Dopo anni di susseguioso accademico silenzio critico, fatta eccezione per gli attentissimi Carlo Linati e Pier Paolo Pasolini, Alberto e Gianni Buscaglia, incoraggiati da Dante Isella - il grande filologo e l'appassionato e rigoroso curatore dell'edizione critica dell'opera poetica in lingua milanese di Delio Tessa (Einaudi 1985) - nel 1981 propongono alla Sede Rai di Milano il primo, e forse unico, film/documentario sul grande poeta milanese. Attenti da tempo, e fuori da mode e tendenze, alla tradizione letteraria della "linea lombarda" con produzioni radiofoniche dedicate a Carlo Porta, Domenico Balestrieri, Giuseppe Parini, Carlo Dossi e al teatro degli Scapigliati, con la ricostruzione della vita e dell'opera di Delio Tessa, i fratelli Buscaglia portano sullo schermo una Milano inconsueta, priva del solito folklore meneghino, ma intrisa nelle atmosfere e nei colori "spessi e bituminosi" della vena espressionistica e visionaria della grande poesia tessiana, nel film magistralmente interpretata da Tino Carraro. Alla ricerca di quel mondo perduto che la poesia del Tessa suggerisce con grande precisione, il film si muove nella Milano da lui conosciuta e frequentata, riscoprendo quel che che è rimasto di certe strade, piazze, vicoli, edifici e insegne che nel tempo hanno addirittura cambiato funzione, come quel poco che è sopravissuto di una famosa "casa chiusa" sita nel qualtire di Brera, con le sue eleganti decorazioni liberty e le marmoree statue allusive; o l'interno ammobiliato e carico di oggetti e memorie famigliari di una vecchia casa del centro milanese.
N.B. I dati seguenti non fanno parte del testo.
-- ==== Sys2Proof/Machine/State.lean ====
section
/-! DEFINITION. The state of the block and of its surroundings as plain data: the registers of rule
R20, the frame buffer that the frame source owns (rule R40), the reads in flight on the read port
(rule R42), the values that the neighbours put on the input ports (rule R140), the output log (rules
R143 and R240), and the model's own fields. -/

namespace Sys2Proof.Machine

/-- Rule R21. The unused code 0b11 is left out of the type, as rule R21 and item I11 allow. -/
inductive Phase where
  | idle
  | busy
  | resp
deriving DecidableEq, Repr

/-- What the realisation does in one cycle of BUSY. The order and the times of its reads and the length
of BUSY are free (rules R44 and R146), so they are data that claims quantify over (log entry 3). -/
inductive Move where
  /-- Drive `fb_rd_en = 1` with this address. -/
  | issue (a : Nat)
  /-- Neither issue a read nor finish. -/
  | wait
  /-- End BUSY at this cycle's edge. -/
  | finish
deriving DecidableEq, Repr

/-- The inputs of one clock cycle (rule R140), sampled at the rising edge that ends it (of `reqLen` the
port carries the low `LEN_W` bits), and what the frame source does with its
FB in that cycle: the bytes that it writes, and whether its memory leaves a read unanswered or answers
it late or wrongly (rules R42 and R152). `fb_rd_data` is not here: FB drives it. -/
structure PortIn where
  rst : Bool
  reqValid : Bool
  reqLen : Nat
  rspReady : Bool
  fbWrites : List (Nat × Byte)
  badAnswer : Bool
deriving DecidableEq, Repr

/-- A cycle in which no neighbour does anything. -/
def PortIn.quiet : PortIn := ⟨false, false, 0, false, [], false⟩

/-- The 4-tuple on the response port, as bits (rules R24, R140). -/
structure Response where
  status : BitVec 3
  detail : BitVec 4
  offset : Nat
  length : Nat
deriving DecidableEq, Repr

/-- A payload that a response handshake has handed downstream (rules R170 and R172): its place in FB, and
whether the frame source has left the frame alone since the request. The payload "borrows RawFrame's
lifetime". -/
structure Loan where
  offset : Nat
  length : Nat
  intact : Bool
deriving DecidableEq, Repr

/-- FB as a list of address and byte, in the canonical form of `Memory.wf` (Machine/Ops.lean). -/
abbrev Memory := List Host.Cell

/-- The whole state. -/
structure State where
  /-- Rule R21. -/
  phase : Phase
  /-- Rule R22. -/
  lenR : Nat
  /-- Rule R23. -/
  ethType : BitVec 16
  /-- Rule R23. -/
  vihl : Byte
  /-- Rule R23. -/
  proto : Byte
  /-- Rule R24. -/
  resStatus : BitVec 3
  /-- Rule R24. -/
  resDetail : BitVec 4
  /-- Rule R24. -/
  resOffset : Nat
  /-- Rule R24. -/
  resLength : Nat
  /-- Rule R40: the frame buffer, owned by the frame source. -/
  fb : Memory
  /-- Rule R42: the reads issued and not yet answered, each with the cycles until its data. -/
  rdPending : List (Nat × Nat)
  /-- Rule R42: the bytes that the read port has answered in this transaction. -/
  rdData : List (Nat × Byte)
  /-- Rules R51 and R152: the frame source has broken its duty during this transaction. -/
  disturbed : Bool
  /-- Rule R140: the inputs of the coming cycles; quiet cycles when the list has ended. -/
  inputs : List PortIn
  /-- Rules R44 and R146: the realisation's moves in the coming BUSY cycles; when the list has ended
  it reads what it needs and finishes. -/
  sched : List Move
  /-- Rules R143 and R240: the result tuples taken at the response handshakes, oldest first. -/
  log : List Response
  /-- Rule R172: the frame source has left the frame alone since the request whose response the result
  registers hold (log entry 21). -/
  payloadIntact : Bool
  /-- Rule R172: the payloads handed downstream, oldest first. -/
  loans : List Loan
  /-- `LEN_W` (rule R10), a parameter of the block: no step writes it. -/
  lenW : Nat
  /-- `RD_LAT` (rule R10), a parameter of the realisation: no step writes it. -/
  rdLat : Nat
  /-- The model's own: how many times free values have been drawn. -/
  draws : Nat
deriving DecidableEq, Repr

/-- Why the machine stops with a fault. -/
inductive Fault where
  /-- Raised by the response handshake when the result registers hold a status and detail pair that no
  extraction produces: "a `fault` of the realisation" (item I16 of 93_implementation_defined.md). Safe:
  no state that a run reaches raises it. -/
  | reservedResponse (status : BitVec 3) (detail : BitVec 4)
deriving DecidableEq, Repr

/-- Why the machine refuses. -/
inductive Refusal where
  /-- Raised by an arm of exec whose instruction has no meaning yet. Safe. No arm does so. -/
  | notModelled (mnemonic : String)
deriving DecidableEq, Repr

/-- The block right after reset (rules R31 and R230), in quiet surroundings. `phase` and the result
registers are the spec's values. `lenR`, `ethType`, `vihl` and `proto` are unspecified there and hold
0 here (DESIGN CHOICE, log entry 5); so are the contents of FB (log entry 4). -/
def State.reset : State where
  phase := .idle
  lenR := 0
  ethType := 0
  vihl := 0
  proto := 0
  resStatus := 0b000
  resDetail := 0x0
  resOffset := 0
  resLength := 0
  fb := []
  rdPending := []
  rdData := []
  disturbed := false
  inputs := []
  sched := []
  log := []
  payloadIntact := true
  loans := []
  lenW := Config.lenWDefault
  rdLat := Config.rdLatDefault
  draws := 0

end Sys2Proof.Machine
end

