-- ==== Sys2Proof/Laws/Extract.lean ====
section
/-! SUPPORT. The bridge between the numbers of rule R101 and the bit fields of the classification key,
and `Extract` as the result of the row that the table selects. -/

namespace Sys2Proof.Machine

/-- The EtherType test of stage E2 in numbers and in bits (rule R45). -/
theorem etherType_ne_iff (b12 b13 : Byte) :
    256 * b12.toNat + b13.toNat ≠ 0x0800 ↔ b12 ++ b13 ≠ 0x0800#16 := by
  have h : (b12 ++ b13).toNat = 256 * b12.toNat + b13.toNat := by
    rw [BitVec.toNat_append, Nat.shiftLeft_eq, Nat.mul_comm,
      ← Nat.two_pow_add_eq_or_of_lt b13.isLt]
  rw [not_iff_not, ← h, ← BitVec.toNat_inj]; rfl

/-- The version test of stage I2 in numbers and in bits (rule R64). -/
theorem version_ne_iff (b : Byte) : b.toNat / 16 ≠ 4 ↔ b.extractLsb' 4 4 ≠ 4#4 := by
  have h : (b.extractLsb' 4 4).toNat = b.toNat / 16 := by
    simp [BitVec.extractLsb'_toNat, Nat.shiftRight_eq_div_pow]; omega
  rw [not_iff_not, ← h, ← BitVec.toNat_inj]; rfl

/-- IHL in numbers and in bits (rule R64). -/
theorem ihl_toNat (b : Byte) : (b.extractLsb' 0 4).toNat = b.toNat % 16 := by
  simp [BitVec.extractLsb'_toNat]

/-- The protocol test of stage U1 in numbers and in bits (rule R65). -/
theorem proto_ne_iff (b : Byte) : b.toNat ≠ 17 ↔ b ≠ 17#8 := by
  rw [not_iff_not, ← BitVec.toNat_inj]; rfl

/-- The result of an outcome row for a frame of `len` bytes. -/
def rowResult (len : Nat) : Instr → Result
  | .extract _ => .reject .none
  | .rejEthTruncated => .reject .ethTruncated
  | .rejBadEthertype _ => .reject .badEthertype
  | .rejIpv4Truncated => .reject .ipv4Truncated
  | .rejBadVersion _ _ => .reject .badVersion
  | .rejBadIhl _ => .reject .badIhl
  | .rejIpv4OptionsTruncated _ => .reject .ipv4OptionsTruncated
  | .rejNotUdp _ _ => .reject .nonUdpProtocol
  | .rejUdpHdrTruncated _ => .reject .udpHdrTruncated
  | .rejEmptyPayload _ => .reject .emptyPayload
  | .accept ihl => .accept (payloadOffset ihl) (len - payloadOffset ihl)

/-- `Extract` is the result of the row that the key and the length select. -/
theorem Extract_eq_rowResult (len : Nat) (rd : Nat → Byte) :
    Extract len rd =
      rowResult len (decodeKey len (makeKey (rd 12) (rd 13) (rd 14) (rd 23))) := by
  rw [decodeKey_chain]
  simp only [keyEthType_makeKey, keyVersion_makeKey, keyIhl_makeKey, keyProto_makeKey, Extract,
    etherType_ne_iff, version_ne_iff, proto_ne_iff, ihl_toNat]
  split_ifs <;> first | rfl | omega

/-- `Extract` depends on no byte outside the key and none at or past the length. -/
theorem Extract_congr {len : Nat} {rd rd' : Nat → Byte}
    (h : ∀ a ∈ [12, 13, 14, 23], a < len → rd a = rd' a) : Extract len rd = Extract len rd' := by
  simp only [List.mem_cons, List.not_mem_nil, or_false, forall_eq_or_imp, forall_eq] at h
  obtain ⟨h12, h13, h14, h23⟩ := h
  unfold Extract
  by_cases h1 : len < 14
  · simp only [if_pos h1]
  rw [h12 (by omega), h13 (by omega)]
  by_cases h2 : len < 34
  · simp only [if_pos h2]
  rw [h14 (by omega), h23 (by omega)]

end Sys2Proof.Machine
end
Una Milano che, come la Dublino, di Joyce si illumina delle epifanie più minute e allusive del ciclo vitale dei suoi abitanti. Nel film documentario la poetica e l'analisi stilistica e linguistica dell'opera di Tessa sono affrontate  da Dante Isella con mirabile lucidità e profondità, mentre Luigi Rusca, all'epoca direttore della Mondadori e suo primo coraggioso editore con la pubblicazione di L'é el di di mort, alegher!, racconta di un Tessa più intimo, quello da lui conosciuto nella vivace e anticonformista Milano artistica degli anni Trenta.